Pakistan Islamists warn Musharraf risking civil war
Reuters | Friday, 20 July 2007
Sitting cross-legged on a carpet in Karachi's largest Islamic school, cleric Mufti Muhammad Naeem voiced fears of civil war if President Pervez Musharraf escalates his fight against militancy in Pakistan's northwest.
"Musharraf has chosen a dangerous path," said Naeem, speaking as days of spiralling violence followed the July 10 commando assault to crush a Taliban-style movement at Islamabad's Lal Masjid, or Red Mosque.
The government said 102 people were killed in the siege and storming of the mosque complex - though many people suspect the casualty figures were far greater - intensifying Islamist anger with US ally Musharraf.
As of Thursday, close to 150 people, mostly soldiers and police, have been killed in suicide bombings and ambushes in the wake of the bloody assault in the capital.
"I think this situation could blow up in an all out civil war," said the cleric who heads the sprawling mosque-and-school complex of Jamia Banoria in Karachi's main industrial estate.
The enemy would be guerrillas and suicide bombers, drawn largely from the ethnic Pashtun belt, where support for the Taliban is rife and conservative religious attitudes and tribal loyalties run deep.
Most attacks this month have been in tribal areas of North West Frontier Province, but a suicide bomber killed 17 people in Islamabad on Tuesday night.
The Islamabad attack was the odd one out in that it targeted supporters of a judge whom Musharraf is trying to remove, but whatever the motive the sense of growing insecurity is palpable.
"Things are not going the way Musharraf had anticipated," Hafiz Hussain Ahmed, a member of parliament and a senior leader of a relatively moderate religious party Jamiat-e-Ulema-e-Islam, told Reuters.
"I will not be surprised if similar attacks follow in big cities like Karachi and Lahore."
Ideologically, even so-called "moderate" clerics agreed with the agenda of Lal Masjid's clerics, they just balked at the militant means of propagating Islam and the primacy of Islamic law, known as the sharia.
"We may disagree on the strategy and tactics but we cannot oppose their principled and ideological stand on the enforcement of sharia," Naeem said.
A moderate by the standards of his hardline peers among the Deobandi school of Islamic thought, Naeem believes people like him are losing influence, and more young Muslims from northwestern Pakistan will gravitate towards militancy.
"Why would my students listen to me if their families are being bombed in their homes," said Naeem, whose religious school or madrasa provides board and lodging for about 10,000 students, many of whom hail from tribes in the troubled northwest.
Pakistan hosts about 13,000 seminaries that run Islamic schools, providing board and lodging to more than a million students, mostly the children of poor families.
More than half of these schools are run by clerics who follow the Deobandi school of thought, and while most fulfil a social function some are regarded as little more than armed camps, recruiting students for jihadi causes.
If the operation against the Lal Masjid proves to be the opening shot in a protracted campaign against Islamist militants, clerics fear simmering impatience with the government will snap.
"There is a limit to everything.
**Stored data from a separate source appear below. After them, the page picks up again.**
/-- The most units that a burst has over some ports (R261): 256 bytes, but one vector over a mesh port. -/
def burstUnits (ts : List Nat) : Nat := if ts.any (fun t => 128 ≤ t && t < 136) then 1 else 4

/-- A burst over some ports (R261, R264, R276): the units of one descriptor while they need those ports, with at most one access
to each memory array. -/
def burst (p q : Nat) (ts : List Nat) : Nat → List Nat → State → State
  | 0, _, s => s
  | n + 1, seen, s =>
    match execOf s p q with
    | none => s
    | some e =>
      let here := patchArrays s p e
      if e.result.isNone && decide (portsOf s p q e = ts) && here.all (fun a => !seen.contains a) then
        (match engineStep p q s with
          | (true, s) => burst p q ts n (seen ++ here) s
          | (false, s) => s)
      else s

/-- A target that no burst of the cycle has taken grants one (R264): round robin among the requesters whose other port
is free too (DESIGN CHOICE, log entry 104), and within an engine among its descriptors (R276). The pointer of each port
that the burst takes moves past the winner. -/
def grant (p : Nat) (rs : List (Nat × Nat × List Nat)) (t : Nat) (x : List Nat × State) : List Nat × State :=
  let (taken, s) := x
  let mine := rs.filter (fun r => r.2.2.contains t && r.2.2.all (fun u => !taken.contains u))
  match roundRobin requesters (xbarOf s p t) (mine.map (·.2.1)) with
  | none => (taken, s)
  | some b =>
    match (roundRobin 32 ((turnOf s p b + 1) % 32) ((mine.filter (fun r => r.2.1 = b)).map (·.1))).bind
        (fun q => mine.find? (fun r => r.1 = q)) with
    | none => (taken, s)
    | some (q, _, ts) =>
      let s := ts.foldl (fun s u => { s with xbar := smapSet zeroDflt s.xbar (p * 256 + u) ((b + 1) % requesters) }) s
      (taken ++ ts, burst p q ts (burstUnits ts) [] { s with turns := smapSet zeroDflt s.turns (p * 32 + b) q })

/-- The bursts of a hub cycle (R264): what needs no port goes on, then each target grants one burst. -/
def grants (p : Nat) (s : State) : State :=
  let rs := requests s p
  let s := (rs.filter (fun r => r.2.2.isEmpty)).foldl (fun s r => (engineStep p r.1 s).2) s
  ((((rs.flatMap (·.2.2)).mergeSort (fun a b => decide (a ≤ b))).dedup).foldl (fun x t => grant p rs t x) ([], s)).2

/-- HUB_CYCLE (R264, R276): the executing descriptors' bursts are granted, save where the throttle holds them (R451), and the
queues examine in ascending order. -/
def doHubCycle (p : Nat) (s : State) : State :=
  if roleOf s p ≠ 1 then s
  else windowStep p ((List.range 32).foldl (fun s q => examineQueue p q s) (if throttled s p then s else grants p s))

def execHubCycle (phys : BitVec 6) (s : State) : Host.Outcome State Fault Refusal := .next (doHubCycle phys.toNat s)

/-- DESCRIPTOR_RETIRE (R278): a descriptor retires with the end its engine found, once its DONE increment has been taken. With
another status the event is not so (log entry 71). -/
def doDescriptorRetire (p q : Nat) (status : Status) (s : State) : State :=
  match execOf s p q with
  | none => s
  | some e =>
    match e.result with
    | some r => if r = status then finishDesc p q e r s else s
    | none => s

def execDescriptorRetire (phys : BitVec 6) (queue : BitVec 6) (status : Status) (s : State) : Host.Outcome State Fault Refusal :=
  .next (doDescriptorRetire phys.toNat queue.toNat status s)

/-- A refresh with its scrub of the next 64-byte location (R270, R271, R272, R274); a slice under test is not scrubbed
(R477, R479). -/
def doRefresh (p sl waiting : Nat) (s : State) : State :=
  if isPhys p = false then s
  else
    let s := rfsat (DslCount.key p sl) DslCount.waitCycles waiting (rfadd (DslCount.key p sl) DslCount.refreshes 1 s)
    let k := DslScrub.key p sl
    let pos := rf s k DslScrub.position
    if rf s (DslStatus.key p sl) DslStatus.state = 2 then s
    else
      let s := (List.range 8).foldl (fun s i =>
        let key := dramKey p sl (64 * pos + 8 * i)
        match readWord s key with
        | some (_, false) => s
        | some (w, true) => rfsat (DslEcc.key p sl) DslEcc.corrected 1 (writeRaw key (bytesLE 8 w.toNat) s)
        | none => dramUncorrectable p sl (64 * pos + 8 * i) s) s
      if pos + 1 = 10485760 then rfsat k DslScrub.passes 1 (rfput k DslScrub.position 0 s)
      else rfput k DslScrub.position (pos + 1) s

def execDramRefresh (phys : BitVec 6) (slice : BitVec 6) (burstsWaiting : BitVec 16) (s : State) :
    Host.Outcome State Fault Refusal := .next (doRefresh phys.toNat slice.toNat burstsWaiting.toNat s)

/-- Stop a queue's descriptor by ABORT or a stop of the module (R360): one that has met its end keeps it, and one that a ring
processor has posted and that is not yet examined ends too. A held queue's has retired. True when it ended aborted. -/
def abortQueue (p q : Nat) (st : Status) (s : State) : Bool × State :=
  match execOf s p q with
  | some e =>
    (match e.result with
      | some r =>
        if r = stDone ∨ r = stStoredDense then (false, finishDesc p q e r s) else (true, retireDesc p q e st s)
      | none => (true, retireDesc p q e st s))
  | none =>
    if rf s (HubQState.key p q) HubQState.state = 3 then (false, s)
    else
      match if 28 ≤ q then (hubQOf s p q).ring.head? else none with
      | some r => (true, retireDesc p q (execAt s p r.slot) st s)
      | none =>
        if rf s (HubQState.key p q) HubQState.state = 1 then
          (true, retireDesc p q (execAt s p (rf s (HubQState.key p q) HubQState.next)) st s)
        else (false, s)

/-- The bytes of a DMA_STAND as a descriptor (R353): OP 0x01, FLAGS[4:3] cleared, byte 27 zero. -/
def standDesc64 (c : Cmd) : List Byte :=
  let hdr : List Byte := [1, c.flags &&& 0xE7] ++ bytesLE 2 c.cmdId.toNat ++ bytesLE 2 c.waitTally.toNat ++
    bytesLE 2 c.doneTally.toNat ++ bytesLE 8 c.waitTarget.toNat
  (hdr ++ bytesLE 48 c.body.toNat).set 27 0

/-- A ring processor posts a descriptor to a ring queue (R279, R353): true when it is posted, else the refusal. -/
def postDesc (c : Cmd) (port : Nat) (s : State) : Status × State :=
  let lg := c.num 27 1
  if 55 < lg then (stAddrReserved, s)
  else
    match inService s lg with
    | none => (stStandFenced, s)
    | some p =>
      let q := 28 + port
      let d := standDesc64 c
      if descFormatBad d then (stFmtReserved, s)
      else if !descOk d || !descExpectOk d (rf s (CvuCfg.key false p (qIndex s p q)) CvuCfg.psel) then (stDescInvalid, s)
      else
        let cfg := rg s (HubQCfg.key p q)
        let first := fldGet HubQCfg.first cfg
        let size := fldGet HubQCfg.last cfg + 1 - first
        let h := hubQOf s p q
        if size ≤ h.ring.length then (stQueueFull, s)
        else
          let nx := rf s (HubQState.key p q) HubQState.next
          let nx := if first ≤ nx ∧ nx < first + size then nx else first
          let slot := match h.ring.getLast? with
            | some r => if r.slot + 1 < first + size then r.slot + 1 else first
            | none => nx
          if h.ring.any (fun r => r.slot = slot) then (stQueueFull, s)
          else (stDone, putDesc p (64 * slot) d (putHubQ p q { h with ring := h.ring ++ [⟨slot, c⟩] } s))

/-- DMA_STAND (R350, R353): posted to the stand's ring queue, where it waits, executes and retires. -/
def doDmaStand (c : Cmd) (s : State) : State :=
  if heldBack s 0x11 c then noteFlight c s
  else if issued s c then s
  else
    match c.issuer with
    | .mgmt _ _ => refuse c stRoleDenied 0 s
    | .host port _ =>
      if decide (s.mode = .none) || decide (s.mode = .idle) then refuse c stBadState 0 s
      else
        match postDesc c port.toNat s with
        | (st, s) => if st = stDone then noteFlight c s else refuse c st 0 s

def execDmaStand (c : Cmd) (s : State) : Host.Outcome State Fault Refusal := .next (doDmaStand c s)

/-- A queue leaves HELD (R517): the descriptor is issued again, passed over, or the queue is switched off. -/
def releaseQueue (p q action : Nat) (s : State) : State :=
  let k := HubQState.key p q
  let s := rfput k HubQState.lastStatus 0 (rfput k HubQState.state 0 s)
  if action = 0 then s
  else if action = 1 then queueAdvance p q s
  else rfput (HubQCfg.key p q) HubQCfg.mode 0 s

/-- RELEASE (R517). -/
def doRelease (c : Cmd) (s : State) : State :=
  let lg := c.num 16 1
  let q := c.num 17 1
  let action := c.num 18 1
  issueVerb 0x0B c (c.zero 19 45 && decide (action ≤ 2 ∧ q ≤ 31 ∧ ¬(action = 2 ∧ 28 ≤ q))) (fun s =>
    let other : Bool := match c.issuer with
      | .host p _ => decide (28 ≤ q) && q != 28 + p.toNat
      | .mgmt _ _ => false
    if 55 < lg then refuse c stAddrReserved locNone s
    else if other then refuse c stRoleDenied locNone s
    else
      match inService s lg with
      | none => refuse c stStandFenced (locUnit lg ((physOf s lg).getD 0) 0 0 0 0 0) s
      | some p =>
        if rf s (HubQState.key p q) HubQState.state ≠ 3 then refuse c stBadState (locUnit lg p 0 0 0 0 q) s
        else retireVerb c stDone 0 0 (releaseQueue p q action s)) s

def execRelease (c : Cmd) (s : State) : Host.Outcome State Fault Refusal := .next (doRelease c s)

end Sys2Proof.Machine
end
We will tolerate what the government is up to, but only to a certain extent," warned Qari Muhammad Iqbal, the main spokesman and in charge of Jamiat-ul-Uloom-il-Islamiyyah, a seminary led by hardline Deobandi clerics in Karachi.
The increasing hostility between Pakistan's military establishment and the Islamists is in sharp contrast to days of late military ruler General Mohammad Zia-ul-Haq in the 1980s.
Back then the madrasas run by hardliners were encouraged to provide fighters for the mujahideen, holy warriors, fighting the Soviet occupation of Afghanistan.
"Now the government expects us to use our influence against militancy," Ahmed said.